TASK DESCRIPTION:
When a line in the data below includes "freezePre", pick it out and copy it.

MATERIAL FOR THIS TASK:
-- ==== Sys2Proof/Machine/Frt.lean ====
section
/-! DEFINITION. The ride-through machines of the clusters and islanding detection (R204–R228). -/

namespace Sys2Proof.Machine

/-! ### Governing voltage and pre-fault values (R207, R208) -/

/-- v at an angle of 2^-32 turn plus `n` thirds of a turn, in Q2.30, from a code of 0x4000 per unit. -/
def polar3 (m : Int) (a : Int) (n : Int) : Int × Int :=
  let c := ((3 * a + n * 2 ^ 32) % (3 * 2 ^ 32)).toNat
  (roundFree (m * cosTurn c (3 * 2 ^ 32)) (2 ^ 64), roundFree (m * sinTurn c (3 * 2 ^ 32)) (2 ^ 64))

/-- R207: the phase-to-neutral phasors of a point at T_k, Q2.30. -/
def State.phaseVolt (s : State) (p : Nat) (n : Int) : Int × Int :=
  let a := polar3 (s.gridSeq p 0).1 (s.gridSeq p 0).2 (-n)
  let b := polar3 (s.gridSeq p 1).1 (s.gridSeq p 1).2 n
  let z := polar3 (s.gridSeq p 2).1 (s.gridSeq p 2).2 0
  (a.1 + b.1 + z.1, a.2 + b.2 + z.2)

/-- The square of a magnitude. -/
def sq2 (v : Int × Int) : Nat := (v.1 * v.1 + v.2 * v.2).toNat

/-- R207: U of a cluster, code. -/
def State.governU (s : State) (c : Nat) : Int :=
  let p := s.syncPt c
  let v (n : Int) := s.phaseVolt p n
  let code (q : Nat) : Int := sat16 (roundFree (sqrtFree q) 65536)
  let min3 (a b d : Nat) : Nat := min a (min b d)
  match s.get (F.FRT_CLU_CFG_VSEL c) with
  | 0 => s.ptQty p 0
  | 1 => if s.source p = srcNONE then 0 else code (min3 (sq2 (v 0)) (sq2 (v 1)) (sq2 (v 2)))
  | _ =>
    let d (x y : Int × Int) : Nat := sq2 (x.1 - y.1, x.2 - y.2) / 3
    if s.source p = srcNONE then 0 else code (min3 (d (v 0) (v 1)) (d (v 1) (v 2)) (d (v 2) (v 0)))

/-- R208: U, its values over the last second or since the start, and in NORMAL their mean as U_pre. -/
def State.takeU (s : State) (c : Nat) : State :=
  let u := s.governU c
  let s1 := s.putS (F.FRT_CLU_U_U c) u
  if s.cluRunning c then
    let f := s1.fclu c
    let us := (s1.now, u) :: f.us.filter fun e => decide (s1.now < e.1 + uS)
    let s2 := s1.setFclu c { f with us := us }
    if s.frtState c = sNORMAL then s2.putS (F.FRT_CLU_U_U_PRE c) (meanQ 0 (us.map (·.2))) else s2
  else s1

/-- R208: the pre-fault values are frozen at a transition out of NORMAL. -/
def FrtClu.freezePre (f : FrtClu) : FrtClu := { f with idPre := meanQ 0 f.ids, iqPre := meanQ 0 f.iqs, pPre := meanQ 0 f.ps }

/-! ### Starting (R110, R127, R174, R216) -/

/-- R216, R214: the first condition of a start that fails: 1 R110, 2 R127, 3 R174, 4 DTT, 5 ACTIVE, 6 the ring of R26,
7 a marked cell (R307). -/
def State.startBar (s : State) (c : Nat) : Option Nat :=
  if !s.startOk c then some 1
  else if !s.flag (F.PWM_CLU_STAT_CFG_OK c) then some 2
  else if !s.synced c then some 3
  else if s.flag F.ISL_STAT_DTT then some 4
  else if s.flag F.ISL_STAT_ACTIVE then some 5
  else if (s.ring c).unfit && s.anyRunning then some 6
  else if (cellsOf c).any s.marked then some 7
  else none

/-- R216, R174: a refused start is logged at every evaluation that skips it. -/
def State.refuseStart (s : State) (c why : Nat) : State :=
  (s.event Ev.FRT_START_REFUSED noInst [.w c, .w why]).eventIf (why == 3) Ev.GRID_NOT_SYNCED noInst [.w c]

/-- R216, R25, R124, R177, R179: a start that the table has taken; the current-control program is reset at the freeze of
its first cycle. `others` says that the converter runs already, so that D stands (R26). -/
def State.clusterStart (s : State) (c : Nat) (others : Bool) : State :=
  let s1 := if others then s else s.chooseD.2
  let s2 := (s1.haltRelease c).put (F.FRT_CLU_STAT_FORCED c) 0
  let s2 := s2.setGclu c { s2.gclu c with starts := true, halted := false }
  let mid := s2.ringV1 c && s2.get (F.PWM_CLU_CFG_UPDATE_AT c) == 1
  let s3 := (s2.put (F.PWM_CLU_STAT_UPD_EFF c) (s2.updEff c)).eventIf mid Ev.PWM_MID_DISABLED noInst [.w c]
  let s4 := s3.setLead c
  let s5 := s4.setCells fun _ => { s4.cells with
    winEnd := s4.cells.winEnd.set c (some (s4.now + 2 * s4.carP c + 10 * s4.periodU)) }
  ((cellsOf c).filter fun k => s5.cellState k == cREADY).foldl (fun s k =>
    s.setCellX k { s.cell k with mode := mRELEASE, byp := 0 }) s5

/-! ### Transitions (R205, R209, R213, R215, R218) -/

/-- R209: t_f of a transition with a dwell (units). -/
def setsTf (from_ to_ : Nat) : Bool := (from_ == 0 || from_ == 3) && (to_ == 1 || to_ == 2 || to_ == 4)

/-- R204: the active power that a cluster delivers, Q2.30: |V+| times its limited i_d+. -/
def State.delivered (s : State) (c : Nat) : Int :=
  roundFree ((s.fclu c).refs.getD 0 0 * s.ptQty (s.syncPt c) 0) 0x4000

/-- R215: the entry of a state, with what every entry does but the halt; `e` is the table entry's number or 0xFF. The
means of R208 start anew with a start; BLIND holds the references of the last evaluation before it (R204). -/
def State.enterRaw (s : State) (c to_ e dwell : Nat) : State :=
  let from_ := s.frtState c
  let f := s.fclu c
  let f1 := if from_ = sNORMAL then f.freezePre else f
  let new := decide (7 ≤ from_)
  let s1 := s.setFclu c { f1 with at_ := s.now, held := [], pEntry := s.delivered c, idle := 0,
                                  refs := if to_ = sBLIND then f1.evalRefs else f1.refs,
                                  us := if new then [] else f1.us, ids := if new then [] else f1.ids,
                                  iqs := if new then [] else f1.iqs, ps := if new then [] else f1.ps }
  let s2 := ((s1.put (F.FRT_CLU_STAT_STATE c) to_).put (F.FRT_CLU_STAT_PREV c) from_).put (F.FRT_CLU_STAT_PEND c) 0
  let s3 := if setsTf from_ to_ then
      s2.put64 (R.FRT_CLU_TF_LO c) (R.FRT_CLU_TF_HI c) ((s.mtUnits - dwell) / 8) else s2
  let s4 := if from_ = sTRIPPED then s3.put (F.FRT_CLU_STAT_TRIP_OUT c) 0 else s3
  let s5 := match to_ with
    | 1 => s4.count (F.FRT_CLU_CNT_LV c) 1
    | 2 => s4.count (F.FRT_CLU_CNT_HV c) 1
    | 8 => s4.count (F.FRT_CLU_CNT_TRIPS c) 1
    | _ => s4
  s5.event Ev.FRT_STATE noInst [.w c, .w from_, .w to_, .w e]

/-- R205, R215: the entry of a state: leaving the running states halts the cluster's ring. -/
def State.enterState (s : State) (c to_ e dwell : Nat) : State :=
  let s1 := s.enterRaw c to_ e dwell
  if 7 ≤ to_ ∧ s.frtState c < 7 then s1.laneHalt c else s1

/-- R218, R279: a forced entry into CEASED. -/
def State.forceCease (s : State) (c cause : Nat) : State :=
  if !s.cluRunning c then s
  else
    let s1 := (s.enterState c sCEASED 0xFF 0).put (F.FRT_CLU_STAT_FORCED c) 1
    (s1.count (F.FRT_CLU_CNT_FORCED c) 1).event Ev.FRT_FORCED noInst [.w c, .w cause]

/-- R279: the entry into CEASED by HOLD: the halt request carries SRC_CH 0xFF. -/
def State.holdCease (s : State) (c : Nat) : State :=
  if !s.cluRunning c then s
  else
    let s1 := ((s.haltInject c 2 0xFF).enterRaw c sCEASED 0xFF 0).put (F.FRT_CLU_STAT_FORCED c) 1
    (s1.count (F.FRT_CLU_CNT_FORCED c) 1).event Ev.FRT_FORCED noInst [.w c, .w 3]

/-- R213: the actions of a taken entry, in the order of their bits. -/
def State.frtActions (s : State) (c act : Nat) : State :=
  let s1 := if bit act 0 then s.setCapAsk fun _ => s.capAsk ++ [(s.mtUnits, 0, c)] else s
  let s2 := if bit act 1 then (s1.put (F.FRT_CLU_STAT_TRIP_OUT c) 1).event Ev.FRT_TRIP_OUT noInst [.w c] else s1
  if bit act 3 then
    let s3 := (s2.put F.ISL_STAT_DTT_SEEN 0).put F.ISL_STAT_ACTIVE 0
    s3.setIsl { s3.isl with above := 0, below := 0 }
  else s2

/-! ### Conditions (R214) -/

/-- R214: fast conditions. -/
def fastCond (cond : Nat) : Bool := cond == 13 || cond == 14 || cond == 18 || cond == 19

OUTPUT FOR THIS TASK:
def FrtClu.freezePre (f : FrtClu) : FrtClu := { f with idPre := meanQ 0 f.ids, iqPre := meanQ 0 f.iqs, pPre := meanQ 0 f.ps }
  let f1 := if from_ = sNORMAL then f.freezePre else f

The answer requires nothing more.